The beige door slides open with a click and I let her go in first. It’s dark, save for the neon glow streaming in like smog through the plexiglass. The glow gives the room’s edges an ambiguous quality, and I consider turning on the light but what’s the point. There’s a bed. A sink if you’re lucky. A functional room, and one that charges by the quarter hour.
There’s a small basin in the corner. It is my lucky night. I toss my coat onto it, sit down on the edge of the bed. I debate whether to take off my shoes this time.
She’s more or less how you’d describe a cat if they still existed: lithe and tawny, with spiky red hair.
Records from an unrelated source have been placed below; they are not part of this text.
/-- R60 to R74: every floating lane word writes its result and raises its flags in each issuing lane, and changes nothing else. The
operations that give the results: a NaN operand gives the canonical NaN, and NV when it signals; infinities add and multiply as IEEE 754
has it; `fmin`, `fmax` and `fcmp` order values by their size, with −0 below +0 for the first two alone; the class bits, conversions and
special inputs are those of R67 to R71 and R74. What finite values round to is `FloatRounding`'s. -/
def Obligations.LaneFloatResults : Prop :=
  (∀ (s : State) (i : Instr), laneFloating i = true → s.Ready i →
    ∃ t, exec i s = .next t ∧ (s.before i).Wrote t i fun l => floatWrite (s.before i) l i)
  ∧ (∀ f ∈ [F32, F64, F16, BF16],
    (∀ mode x y z, x.isNan = true ∨ y.isNan = true →
      let nv := fun (vs : List FVal) => if FVal.nan true ∈ vs then fNV else 0
      f.addVals mode x y = (f.nanBits, nv [x, y]) ∧ f.mulVals mode x y = (f.nanBits, nv [x, y])
      ∧ f.fmaVals mode x y z = (f.nanBits, nv [x, y, z]))
    ∧ (∀ mode a b n m e,
      f.addVals mode (.inf a) (.inf b) = (if a = b then (f.infBits a, 0) else (f.nanBits, fNV))
      ∧ f.addVals mode (.inf a) (.num b m e) = (f.infBits a, 0) ∧ f.addVals mode (.num b m e) (.inf a) = (f.infBits a, 0)
      ∧ f.mulVals mode (.inf a) (.inf b) = (f.infBits (a != b), 0)
      ∧ (∀ x y, (x = .inf a ∧ y = .num b n e) ∨ (x = .num a n e ∧ y = .inf b) →
        f.mulVals mode x y = (if n = 0 then (f.nanBits, fNV) else (f.infBits (a != b), 0))
        ∧ ∀ z, f.fmaVals mode x y z = (if n = 0 then (f.nanBits, fNV) else f.addVals mode (.inf (a != b)) z))
      ∧ (∀ z, f.fmaVals mode (.inf a) (.inf b) z = f.addVals mode (.inf (a != b)) z)
      ∧ f.fmaVals mode (.num a n e) (.num b m e) (.nan true) = (f.nanBits, fNV)
      ∧ f.fmaVals mode (.num a n e) (.num b m e) (.nan false) = (f.nanBits, 0))
    ∧ (∀ v,
      let mag := v % 2 ^ (f.w - 1)
      let neg := v / 2 ^ (f.w - 1) % 2 = 1
      let top := 2 ^ (f.w - 1 - f.F) - 1
      (mag / 2 ^ f.F = top → mag % 2 ^ f.F ≠ 0 →
        f.read v = .nan (decide (mag / 2 ^ (f.F - 1) % 2 = 0)) ∧ f.classBit v = (if mag / 2 ^ (f.F - 1) % 2 = 0 then 8 else 9))
      ∧ (mag / 2 ^ f.F = top → mag % 2 ^ f.F = 0 → f.read v = .inf (decide neg) ∧ f.classBit v = (if neg then 0 else 7))
      ∧ (mag = 0 → f.classBit v = (if neg then 3 else 4))
      ∧ (0 < mag → mag / 2 ^ f.F = 0 → f.classBit v = (if neg then 2 else 5))
      ∧ (0 < mag / 2 ^ f.F → mag / 2 ^ f.F < top → f.classBit v = (if neg then 1 else 6)))
    ∧ ∀ a b,
      let x := f.read a
      let y := f.read b
      let un := x.isNan = true ∨ y.isNan = true
      let nv := if x = .nan true ∨ y = .nan true then fNV else 0
      (∀ big, (f.minMax big a b).2 = nv
        ∧ (x.isNan = true → (f.minMax big a b).1 = (if y.isNan then f.nanBits else b))
        ∧ (x.isNan = false → y.isNan = true → (f.minMax big a b).1 = a)
        ∧ (¬ un → x.lt y = true ∨ y.lt x = false ∧ x.isNeg = true ∧ y.isNeg = false → (f.minMax big a b).1 = (if big then b else a))
        ∧ (¬ un → y.lt x = true ∨ x.lt y = false ∧ y.isNeg = true ∧ x.isNeg = false → (f.minMax big a b).1 = (if big then a else b)))
      ∧ (∀ rel, rel < 8 →
        let r := f.rel rel a b
        (un → r.1 = (rel == 1 || rel == 6))
        ∧ (¬ un → r.1 = (if rel = 0 then !x.lt y && !y.lt x else if rel = 1 then x.lt y || y.lt x else if rel = 2 then x.lt y
            else if rel = 3 then !y.lt x else if rel = 4 then y.lt x else if rel = 5 then !x.lt y else rel == 7))
        ∧ r.2 = (if 2 ≤ rel ∧ rel ≤ 5 ∧ un then fNV else nv)))
  ∧ (∀ a m e b n g u, u ≤ e → u ≤ g →
      let z := fun (neg : Bool) (k : Nat) => if neg then -(k : Int) else k
      (FVal.lt (.num a m e) (.num b n g) = decide (z a (m * 2 ^ (e - u).toNat) < z b (n * 2 ^ (g - u).toNat)))
      ∧ (FVal.lt (.inf a) (.num b n g) = a) ∧ (FVal.lt (.num b n g) (.inf a) = !a) ∧ FVal.lt (.inf a) (.inf b) = (a && !b))
  ∧ (∀ src ∈ [F32, F64, F16, BF16], ∀ dst ∈ [F32, F64, F16, BF16], ∀ mode sat v,
      (∀ s, src.read v = .nan s → convert src dst mode sat v = (dst.nanBits, if s then fNV else 0))
      ∧ (∀ n, src.read v = .inf n →
          convert src dst mode sat v = (if sat then (dst.sign n dst.maxCode, fNX) else (dst.infBits n, 0)))
      ∧ ∀ n m e, src.read v = .num n m e →
        (m = 0 → convert src dst mode sat v = (dst.sign n 0, 0))
        ∧ (m ≠ 0 →
          let r := dst.round mode n { n := m, e := e }
          convert src dst mode sat v = (if sat = true ∧ r.2.getLsbD 2 = true then (dst.sign n dst.maxCode, fNX) else (dst.sign n r.1, r.2))))
  ∧ (∀ src ∈ [F32, F64, F16, BF16], ∀ (mode : Nat) (lo hi : Int) (v : Nat),
      let r := toInteger src mode lo hi v
      (∀ s, src.read v = .nan s → r = (0, fNV)) ∧ (∀ n, src.read v = .inf n → r = (if n then lo else hi, fNV))
      ∧ ∀ n m e u, src.read v = .num n m e → u ≤ e → u ≤ 0 → mode < 5 →
        let p := m * 2 ^ (e - u).toNat
        let one := 2 ^ (-u).toNat
        ∃ k : Nat, (if mode = 0 then 2 * ((k : Int) * one - p).natAbs ≤ one ∧ (2 * ((k : Int) * one - p).natAbs = one → k % 2 = 0)
            else if mode = 4 then 2 * ((k : Int) * one - p).natAbs ≤ one ∧ (2 * ((k : Int) * one - p).natAbs = one → p < k * one)
            else if mode = 2 ∧ n = false ∨ mode = 3 ∧ n = true then p ≤ k * one ∧ k * one < p + one
            else k * one ≤ p ∧ p < (k + 1) * one)
          ∧ (let z : Int := if n then -(k : Int) else k
             r = if z < lo then (lo, fNV) else if hi < z then (hi, fNV) else (z, if k * one = p then 0 else fNX)))
  ∧ (∀ dst ∈ [F32, F64, F16, BF16], ∀ mode (z : Int), ofInteger dst mode z = (if z = 0 then (0, 0)
      else (dst.sign (decide (z < 0)) (dst.round mode (decide (z < 0)) { n := z.natAbs, e := 0 }).1
        , (dst.round mode (decide (z < 0)) { n := z.natAbs, e := 0 }).2)))
  ∧ (∀ f ∈ [F32, F64], ∀ mode v,
      let top : Int := if f = F32 then 128 else 1024
      (∀ s, f.read v = .nan s → ∀ r ∈ [sfRcp f mode v, sfSqrt f mode v, sfRsqrt f v, sfExp2 f v, sfLog2 f v],
        r = (f.nanBits, if s then fNV else 0))
      ∧ (f.read v = .inf false → sfRcp f mode v = (0, 0) ∧ sfSqrt f mode v = (f.infBits false, 0) ∧ sfRsqrt f v = (0, 0)
          ∧ sfExp2 f v = (f.infBits false, 0) ∧ sfLog2 f v = (f.infBits false, 0))
      ∧ (f.read v = .inf true → sfRcp f mode v = (f.sign true 0, 0) ∧ sfSqrt f mode v = (f.nanBits, fNV) ∧ sfRsqrt f v = (f.nanBits, fNV)
          ∧ sfExp2 f v = (0, 0) ∧ sfLog2 f v = (f.nanBits, fNV))
      ∧ (∀ n e, f.read v = .num n 0 e → sfRcp f mode v = (f.infBits n, fDZ) ∧ sfRsqrt f v = (f.infBits n, fDZ)
          ∧ sfSqrt f mode v = (f.sign n 0, 0) ∧ sfLog2 f v = (f.infBits true, fDZ))
      ∧ (∀ m e, f.read v = .num true m e → m ≠ 0 →
          sfSqrt f mode v = (f.nanBits, fNV) ∧ sfRsqrt f v = (f.nanBits, fNV) ∧ sfLog2 f v = (f.nanBits, fNV))
      ∧ (∀ m e u, f.read v = .num false m e → u ≤ e → u ≤ 0 → top.toNat * 2 ^ (-u).toNat ≤ m * 2 ^ (e - u).toNat →
          sfExp2 f v = (f.infBits false, fOF ||| fNX))
      ∧ (∀ n m e u (k : Int), f.read v = .num n m e → u ≤ e → u ≤ 0 → f.qmin ≤ k → k < top →
          (if n then -((m * 2 ^ (e - u).toNat : Nat) : Int) else (m * 2 ^ (e - u).toNat : Nat)) = k * (2 ^ (-u).toNat : Nat) →
          (sfExp2 f v).2 = 0 ∧ (sfExp2 f v).1 ≤ f.maxCode ∧ f.count f.qmin (sfExp2 f v).1 = 2 ^ (k - f.qmin).toNat)
      ∧ ∀ (j : Nat) e, f.read v = .num false (2 ^ j : Nat) e →
          ∃ c, c ≤ f.maxCode ∧ sfLog2 f v = (f.sign (decide ((j : Int) + e < 0)) c, 0)
            ∧ f.count f.qmin c = ((j : Int) + e).natAbs * 2 ^ (-f.qmin).toNat)
  ∧ ∀ v,
      (∀ s, F32.read v = .nan s → ∀ r ∈ [sfTrig false F32 v, sfTrig true F32 v, sfTanh F32 v, sfLgst F32 v],
        r = (0x7FC00000, if s then fNV else 0))
      ∧ (∀ n, F32.read v = .inf n → sfTrig false F32 v = (0x7FC00000, fNV) ∧ sfTrig true F32 v = (0x7FC00000, fNV)
          ∧ sfTanh F32 v = (F32.sign n 0x3F800000, 0) ∧ sfLgst F32 v = (if n then 0 else 0x3F800000, 0))
      ∧ ∀ n e, F32.read v = .num n 0 e → sfTrig false F32 v = (F32.sign n 0, 0) ∧ sfTrig true F32 v = (0x3F800000, 0)
          ∧ sfTanh F32 v = (F32.sign n 0, 0) ∧ sfLgst F32 v = (0x3F000000, 0)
She practically purred into my neck when I came up to her, but I could taste the heat in this one. In different times she could’ve been an athlete, up on the uneven bars maybe, or an archer.
“So. What’ll it be?” she asks, an eyebrow raised. I don’t say anything, and when she drops her eyelids and licks her lips – more like grazes them with the tip of her tongue – I know she knows what she’s doing. The room’s no longer than fifteen feet, but she walks the small distance between her and the bed slowly, one pump in front of the other so her hips sway. When she finally touches me it’s almost maternal; her hands run through my hair, fingernails grazing electric furrows on my scalp before they glide down my neck. Next she’s going to go for my tie, and she does, undoing the knot with the easiest of motions before she takes it, slides it across her throat like a ribbon of silk, then draws it down across her chest—
Wait. No. She couldn’t be. This one couldn’t.
I get up from the bed and approach her. She stops her routine as my hands cup her face, as if I were about to kiss her. Suddenly I tilt her head towards the window to bring it into the glow, my thumb pressing hard against the soft spot under her right jaw. “Like it rough, do ya,” she breathes. A small, dim blue light winks underneath her skin from the pressure. In the neon her face is painted a garish pink, a rouge that’d never run even if she cried. Not that she would, unless you wanted her to.
“Not rough enough.” I push her away and sit back heavily on the bed. As I pull out a cigarette, I reflect that I have at least thirty minutes left. Fuck.
Usually you can tell when it’s a bot, down to its country of origin. Japanese ones are doe-eyed, virginal things, naïve about everything. American ones are almost cartoonishly sexual. Who knew about this one, though. I take a drag. She stands by the window looking at me, a hand on her hip, head tilted at an angle I’d almost call miffed if I didn’t know better.
“Lost your nerve, guy?” she asks, swinging my tie between her thumb and forefinger.
“My appetite.” I exhale, and the smoke puts up a brief wall that obscures her face.
“Ouch. If I could actually be offended, I think I would be.” She tosses my tie back. “I don’t suppose you expect a refund.”
I wave my hand. “Course not. Working girl’s gotta eat, after all.” She smirks.
“What gave it away?”
“The dance. Not the first time I’ve seen a bot run through that routine. Tie across your back like you got out of the shower, then between your legs like you’re buffing a pole.”
Her eyes flicker up and right for a millisecond before she laughs. “Didn’t realize you cared so much about choreography,” she says. “Sure you wanted a girl tonight?” I say nothing and look at the floor. She strides over, leans down next to my ear. “Hey,” she coos. “Everyone’s lonely. Why make it harder on yourself?” She nuzzles my neck. “Besides, you still got half an hour.” Leave it to a bot to care about whether I waste my creds. I push her aside.
“Some of us want to be reminded why we’re lonely.” I kill the cigarette, and she looks at me in a simulation of disbelief.
“Thousands of humans, and you’re the first,” she says. She taps the edge of the bed. “Can I sit down, at least?” I say nothing but she does it anyway. “I can go if you want.”
“What’s your name?” I ask. She leans back and stretches.
“Oh, Tammy,” she murmurs.
“Try again.”
“What does it matter?”
“In case I run into you at church.”
“Fine. Julia. Hello and what’s your name?” she says, extending a hand in mock greeting. I look away. “Just playing along,” she mutters.
“That’s the problem.” Was I really going to get into it, with her of all things. “It’s just playing along.” Hell, nothing better to do.
Julia looks up at the ceiling. “Nothing wrong with taking your comfort where you can get it.”
“That’s too easy. That’s how we ended up here.” I pause, notice for the first time my hands are trembling. “Things got easier and easier, and when we…found out where we were headed, we’d already greased the slide too much. Frictionless, all the way to the bottom.” Julia’s silent at this, her foot dangling in time to some internal rhythm, a tempo unknown and irreproducible in any living thing.
“But you shouldn’t keep punishing yourself for it,” she says softly.
“I don’t have to. Waking up in this city is enough.”
The urge comes out of nowhere, but I don’t fight it; slowly, I bring my legs up onto the bed and I rest my head in her lap. For a second, I sense something stir within her that feels like hesitation, and then her hand gently alights on my temple, strokes my hair. I feel my eyes go wet, and I pretend.